SJ: Yes, summarizing K's life is completely beyond me. I suspect one might be better served visiting one of his many foundations, such as www.Krishnamurti.org. One of the things that I personally found interesting was the fact that he was groomed to be the next World Teacher by the Theosophical Society, but left the organization as a very young man because he believed each person must be their own guru. He stated it thusly: "Truth is a pathless land." Again, that resonates with all our books. The reader has to be the one to test the truth of any thesis, or evaluate a spiritual truth or tradition. One can't delegate that work to another.
CF: What are some of the books you have coming up that you're particularly excited about? How would you describe them for our audience?
SJ: Well, to keep this short, there are two types of titles that I've worked on, helping to bring them back to print, which completely engaged me. The first is that our press was given access to 30 years of archives from Parabola magazine. We all feel like kids in a rather profound candy shop. This journal was founded on a simple idea: Life should make sense. So they ask basic questions about such things as life, death, eros, attention, home and so on, and then pull from the world's wisdom traditions to try and develop some kind of answer. Thirty years later Morning Light comes in and realigns the selection by tradition: the strongest Buddhist articles (with mentors like the Dalai Lama, Philip Kapleau, and Robert Thurman) or best Christian writing (Elaine Pagels, Father Thomas Keating, Thomas Merton, and many others). Soon to follow will be collections on Hinduism, Islam and Judaism.
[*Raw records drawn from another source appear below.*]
/-! ### The Huffman table -/

/-- Rule R76: an "equal lengths" run gives its one length to COUNT + 2 symbols; a run past S raises
HuffmanTableCorrupt before its length is read. -/
def Obligations.RunEqualGivesOneLength : Prop :=
  ∀ (t : TableId) (i : Nat) (s : State) (r : BitReader), s.inCovered → s.br = some r → s.ReaderOk r →
    (s.table t).len.length = (s.table t).size →
    let w := s.cfg.runCountBits
    let cnt := bitsValue (s.streamBits r.lo r.pos w) + 2
    let l := bitsValue (s.streamBits r.lo (r.pos + w) s.cfg.tableLenBits)
    (r.limit < r.pos + w → exec (.htRunEqual t i) s = .next (s.raise .truncatedInput)) ∧
    (r.pos + w ≤ r.limit → (s.table t).size < i + cnt →
      exec (.htRunEqual t i) s = .next (s.raise .huffmanTableCorrupt)) ∧
    (r.pos + w ≤ r.limit → i + cnt ≤ (s.table t).size → r.limit < r.pos + w + s.cfg.tableLenBits →
      exec (.htRunEqual t i) s = .next (s.raise .truncatedInput)) ∧
    (r.pos + w + s.cfg.tableLenBits ≤ r.limit → i + cnt ≤ (s.table t).size → ∃ r' lens,
      exec (.htRunEqual t i) s =
        .next (({ s with br := some r', ret := i + cnt }).setTable t { s.table t with len := lens }) ∧
      s.ReaderOk r' ∧ r.Moved r' (w + s.cfg.tableLenBits) ∧ lens.length = (s.table t).size ∧
      ∀ j < (s.table t).size, lens.getD j 0 = if i ≤ j ∧ j < i + cnt then l else (s.table t).len.getD j 0)

/-- Rule R77: a "set of lengths" run gives COUNT + 1 symbols a length each, in order; a run past S raises
HuffmanTableCorrupt before any length is read. -/
def Obligations.RunSetGivesEachItsLength : Prop :=
  ∀ (t : TableId) (i : Nat) (s : State) (r : BitReader), s.inCovered → s.br = some r → s.ReaderOk r →
    (s.table t).len.length = (s.table t).size →
    let w := s.cfg.runCountBits
    let b := s.cfg.tableLenBits
    let cnt := bitsValue (s.streamBits r.lo r.pos w) + 1
    (r.limit < r.pos + w → exec (.htRunSet t i) s = .next (s.raise .truncatedInput)) ∧
    (r.pos + w ≤ r.limit → (s.table t).size < i + cnt →
      exec (.htRunSet t i) s = .next (s.raise .huffmanTableCorrupt)) ∧
    (r.pos + w ≤ r.limit → i + cnt ≤ (s.table t).size → r.limit < r.pos + w + cnt * b →
      exec (.htRunSet t i) s = .next (s.raise .truncatedInput)) ∧
    (r.pos + w + cnt * b ≤ r.limit → i + cnt ≤ (s.table t).size → ∃ r' lens,
      exec (.htRunSet t i) s =
        .next (({ s with br := some r', ret := i + cnt }).setTable t { s.table t with len := lens }) ∧
      s.ReaderOk r' ∧ r.Moved r' (w + cnt * b) ∧ lens.length = (s.table t).size ∧
      ∀ j < (s.table t).size, lens.getD j 0 =
        if i ≤ j ∧ j < i + cnt then bitsValue (s.streamBits r.lo (r.pos + w + (j - i) * b) b)
        else (s.table t).len.getD j 0)

/-- Rules R78, R81 and R86: with no length above MAX_CODE_LEN, HT_BUILD raises HuffmanTableCorrupt when the lengths
over-subscribe the code space. When their Kraft sum is at most 1 they have a tree: HT_BUILD puts it into the arena and
changes nothing else if ARENA_CAPACITY holds its nodes, and raises HuffmanTableCorrupt if not. -/
def Obligations.BuildRefusesExactlyOversubscribed : Prop :=
  ∀ (t : TableId) (s : State), (∀ l ∈ (s.table t).len, l ≤ s.cfg.maxCodeLen) →
    (kraftSum s.cfg.maxCodeLen (s.table t).len ≤ 2 ^ s.cfg.maxCodeLen →
      ∃ nodes, buildTree { s.cfg with arenaCapacity := none } (s.table t).len = some nodes ∧
        ((∀ c ∈ s.cfg.arenaCapacity, nodes.length ≤ c) → buildTree s.cfg (s.table t).len = some nodes ∧
          exec (.htBuild t) s = .next (s.setTable t { s.table t with node := nodes })) ∧
        (∀ c, s.cfg.arenaCapacity = some c → c < nodes.length →
          exec (.htBuild t) s = .next (s.raise .huffmanTableCorrupt))) ∧
    (2 ^ s.cfg.maxCodeLen < kraftSum s.cfg.maxCodeLen (s.table t).len →
      exec (.htBuild t) s = .next (s.raise .huffmanTableCorrupt))

/-- Rules R80, R81, R83, R84 and R87: in the tree a build makes, a bit string leads from the root to the leaf of symbol v
exactly when it is v's canonical code, most significant bit first; symbols of length 0 have none. -/
def Obligations.TreeDecodesTheCanonicalCode : Prop :=
  ∀ (cfg : Config) (lens : List Nat) (nodes : List Node), (∀ l ∈ lens, l ≤ cfg.maxCodeLen) →
    buildTree cfg lens = some nodes →
    ∀ (bits : List Bool) (v : Nat), treeSymbol nodes 0 bits = some v ↔
      ∃ l, lens[v]? = some l ∧ 0 < l ∧ bits = valueBits l (canonicalCode lens v l)

/-- Rules R58, R75 to R78, R81 and R86: HT_LOAD reads exactly the description's bits and leaves its lengths and their tree
in the table, and nothing else but the reader. A description cut by the limit raises TruncatedInput; a run past S,
over-subscribed lengths and a full arena raise HuffmanTableCorrupt. -/
def Obligations.LoadReadsTheDescription : Prop :=
  ∀ (t : TableId) (size : Nat) (s : State) (r : BitReader), s.inCovered → s.br = some r → s.ReaderOk r →
    (∀ e, s.LoadFails r.lo r.pos r.limit size e → exec (.htLoad t size) s = .next (s.raise e)) ∧
    (∀ runs nodes, s.Describes r.lo r.pos r.limit size runs nodes →
      ∃ r', exec (.htLoad t size) s =
          .next (({ s with br := some r' }).setTable t { size := size, len := runsLens runs, node := nodes }) ∧
        s.ReaderOk r' ∧ r.Moved r' (runsBits s.cfg runs).length)

/-- Rules R87, R88 and R89: decodeSymbol follows the stream's bits from the root to a leaf and delivers its symbol; an
absent child raises HuffmanTableCorrupt, and a walk that needs a bit past the limit raises TruncatedInput. -/
def Obligations.DecodeSymbolWalksTheTree : Prop :=
  ∀ (t : TableId) (s : State) (r : BitReader) (n : Nat), s.inCovered → s.br = some r → s.ReaderOk r →
    r.pos + n ≤ r.limit →
    (∀ v, treeSymbol (s.table t).node 0 (s.streamBits r.lo r.pos n) = some v → ∃ r', s.ReaderOk r' ∧ r.Moved r' n ∧
      exec (.htDecode t) s = .next { s with br := some r', ret := v }) ∧
    (treeMissing (s.table t).node 0 (s.streamBits r.lo r.pos n) = true →
      exec (.htDecode t) s = .next (s.raise .huffmanTableCorrupt)) ∧
    (r.pos + n = r.limit → treeInside (s.table t).node 0 (s.streamBits r.lo r.pos n) = true →
      exec (.htDecode t) s = .next (s.raise .truncatedInput))

/-! ### The sliding window -/

/-- Rule R92, for the operation and for the step that selects it. -/
def Obligations.FlagByteIsTaken : Prop :=
  ∀ (s : State) (b : Byte), s.inCovered →
    (s.ip < s.inLen.toNat →
      exec (.lzFlags b) s = .next { s with flag := b, fcnt := 8, ip := s.ip + 1, phase := .lzToken }) ∧
    (s.inLen.toNat ≤ s.ip → exec (.lzFlags b) s = .next (s.raise .truncatedInput)) ∧
    (s.host = [] → s.phase = .lzFlag → s.ip < s.inLen.toNat →
      step s = .next { s with flag := s.inByte s.ip, fcnt := 8, ip := s.ip + 1, phase := .lzToken }) ∧
    (s.host = [] → s.phase = .lzFlag → s.inLen.toNat ≤ s.ip → step s = .next (s.raise .truncatedInput))

/-- Rule R93, for the operation and for the step that selects it: the literal at the cursor is stored and no other byte
of OUT changes. -/
def Obligations.LiteralIsStored : Prop :=
  ∀ (s : State) (b : Byte), s.inCovered →
    (s.ip < s.inLen.toNat → s.oc < s.declared →
      ∃ t, exec (.lzLit b) s = .next t ∧ t = s.lzStepped 1 1 t.outMem ∧ s.Stores t b) ∧
    (s.inLen.toNat ≤ s.ip → exec (.lzLit b) s = .next (s.raise .truncatedInput)) ∧
    (s.host = [] → s.phase = .lzToken → s.flag.getLsbD (s.fcnt - 1) = false → s.ip < s.inLen.toNat →
      s.oc < s.declared →
      ∃ t, step s = .next t ∧ t = s.lzStepped 1 1 t.outMem ∧ s.Stores t (s.inByte s.ip))

/-- Rule R98: Copy extends OUT by the repeated last `distance` bytes and changes nothing else; the distance is checked
before the length, and nothing is copied if a check fails. -/
def Obligations.CopyRepeatsTheWindow : Prop :=
  ∀ (length distance : Nat) (s : State),
    (distance < 1 ∨ s.oc < distance → exec (.copy length distance) s = .next (s.raise .invalidBackreference)) ∧
    (1 ≤ distance → distance ≤ s.oc → s.declared < s.oc + length →
      exec (.copy length distance) s = .next (s.raise .lengthMismatch)) ∧
    (1 ≤ distance → distance ≤ s.oc → s.oc + length ≤ s.declared →
      ∃ t, exec (.copy length distance) s = .next t ∧ t = { s with oc := s.oc + length, outMem := t.outMem } ∧
        s.Copies t length distance)

/-- Rules R94 to R97 and R66: the four back-reference tokens, each with its byte count, its length and its distance; the
token's bytes are read before its distance is checked, and the distance before the length. -/
def Obligations.BackReferencesCopy : Prop :=
  (∀ (lm3 : BitVec 4) (dm1 : BitVec 12), LzRefEffect (.lz10Ref lm3 dm1) 2 (lm3.toNat + 3) (dm1.toNat + 1)) ∧
    (∀ (len1 : BitVec 4) (dm1 : BitVec 12),
      LzRefEffect (.lz11RefShort len1 dm1) 2 (len1.toNat + 1) (dm1.toNat + 1)) ∧
    (∀ (len17 : BitVec 8) (dm1 : BitVec 12),
      LzRefEffect (.lz11RefLong len17 dm1) 3 (len17.toNat + 17) (dm1.toNat + 1)) ∧
    (∀ (len273 : BitVec 16) (dm1 : BitVec 12),
      LzRefEffect (.lz11RefMed len273 dm1) 4 (len273.toNat + 273) (dm1.toNat + 1))

/-- Rule R99: the count goes down, and decoding stops as soon as the output is complete, even inside a flag byte. -/
def Obligations.LzNextChoosesThePhase : Prop :=
  ∀ s : State,
    (s.oc = s.declared → exec .lzNext s = .next
      { s with
        fcnt := s.fcnt - 1, phase := .done
        status := { busy := false, done := true, err := 0, outValid := true, format := s.status.format } }) ∧
    (s.oc ≠ s.declared → s.fcnt - 1 = 0 → exec .lzNext s = .next { s with fcnt := 0, phase := .lzFlag }) ∧
    (s.oc ≠ s.declared → s.fcnt - 1 ≠ 0 → exec .lzNext s = .next { s with fcnt := s.fcnt - 1, phase := .lzToken })

/-! ### HUF8 -/

/-- Rule R102: H8_SETUP reads the count, completes an empty output at once, checks that the table is in IN and opens the
pool at the next multiple of 4. -/
def Obligations.Huf8SetupOpensThePool : Prop :=
  ∀ (s : State) (sc tsize : Nat), s.inCovered → sc = (s.inByte 4).toNat + 1 → tsize = 2 * sc - 1 →
    (s.inLen.toNat < 5 → exec .h8Setup s = .next (s.raise .truncatedInput)) ∧
    (5 ≤ s.inLen.toNat → s.declared = 0 → exec .h8Setup s = .next
      { s with
        h8 := { s.h8 with sc := sc, tsize := tsize }, phase := .done
        status := { busy := false, done := true, err := 0, outValid := true, format := s.status.format } }) ∧
    (5 ≤ s.inLen.toNat → s.declared ≠ 0 → s.inLen.toNat < 5 + tsize →
      exec .h8Setup s = .next (s.raise .truncatedInput)) ∧
    (s.declared ≠ 0 → 5 + tsize ≤ s.inLen.toNat → exec .h8Setup s = .next
      { s with
        h8 := { sc := sc, tsize := tsize, cur := 0, pidx := (4 + 2 * sc + 3) / 4 * 4, pw := 0, pbits := 0 }
        phase := .h8Walk })

/-- Rules R38 and R103: PoolBit takes bit 31 of a word first and bit 0 last; a fresh little-endian word gives bit 7 of its
last byte first; a partial final word supplies no bits. Under BYTE_MSB_FIRST the big-endian word and the partial word
that supplies no bits are the model's reading (assumption log 9). -/
def Obligations.PoolBitsComeFromWholeWords : Prop :=
  ∀ s : State, s.inCovered →
    (s.poolReady → exec .h8Poolbit s = .next
      { s with h8 := s.pooled, ret := (s.pooled.pw.getLsbD s.pooled.pbits).toNat }) ∧
    (s.h8.pbits = 0 → s.h8.pidx + 4 ≤ s.inLen.toNat → s.cfg.poolOrder = .wordLeMsbFirst →
      ∃ t, exec .h8Poolbit s = .next t ∧ t.ret = ((s.inByte (s.h8.pidx + 3)).getLsbD 7).toNat) ∧
    (¬ s.poolReady → exec .h8Poolbit s = .next (s.raise .truncatedInput))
But if really pressed, the book I've lingered the most on is one that just came out last month called The Way of Transformation by K. G. Durckheim. He was one of the travelers to Japan who brought a form of Zen back to Europe. He had this image of the individuals growing transparent to transcendence. If one cleans away sufficient interior debris, a sense of divinity is revealed within you. I think what captures me is that the book is so succinct, substantial and concrete in its understanding; it's one of those unique pieces that just needed to return to peoples shelves.
CF: Yes, I'm taken by that book, as well. I find it fascinating, and exciting in a weird, metaphysical sort of way that he should write that:
The world in which we live is not a vale of sorrows which separates us from the peaks of the divine; rather, it is a bridge which unites us with those peaks. We need but penetrate the obscuring mists that lie between us and consciousness and tear down the obstructing walls that bar our way. This necessitates living the ordinary day as practice. No special time need be set aside for this. Each moment is a summons calling us to recollect and prove ourselves.
Living the ordinary day as practice. What do you think that would look like?
SJ: The traditional example is raking the sand in Japan or mindfully working through yoga or martial arts. Frankly for me, it can take the shape of cleaning my dog's water bowl each morning. Or one of the most recurring moments is putting on my shoes. My grandmother used to like to say that "the foot was shaped by the shoe it wore." I always saw that at as pretty tangible metaphor for me and my surroundings.
CF: Lastly, what books do you have coming up that are exciting to you?
SJ: There are two. One that we have just finished working on and another we're just beginning to delve into. I am completely seduced by the romance within Sufism. Morning Light Press will be publishing a collection called The Inner Journey: Views from the Islamic Tradition. It's filled with parables, poems, interviews with contemporary leaders, and some especially striking images. That's out this fall. The second book is one I've kind of been gradually assimilating. It will be on what I know some Buddhists call crazy wisdom. Judaism has the wise fool tradition, and in Islam we find irrational mullahs. For Native Americans, there are a variety of Coyote characters. I think a large collection from as wide an assortment as possible would just be hugely fun to do.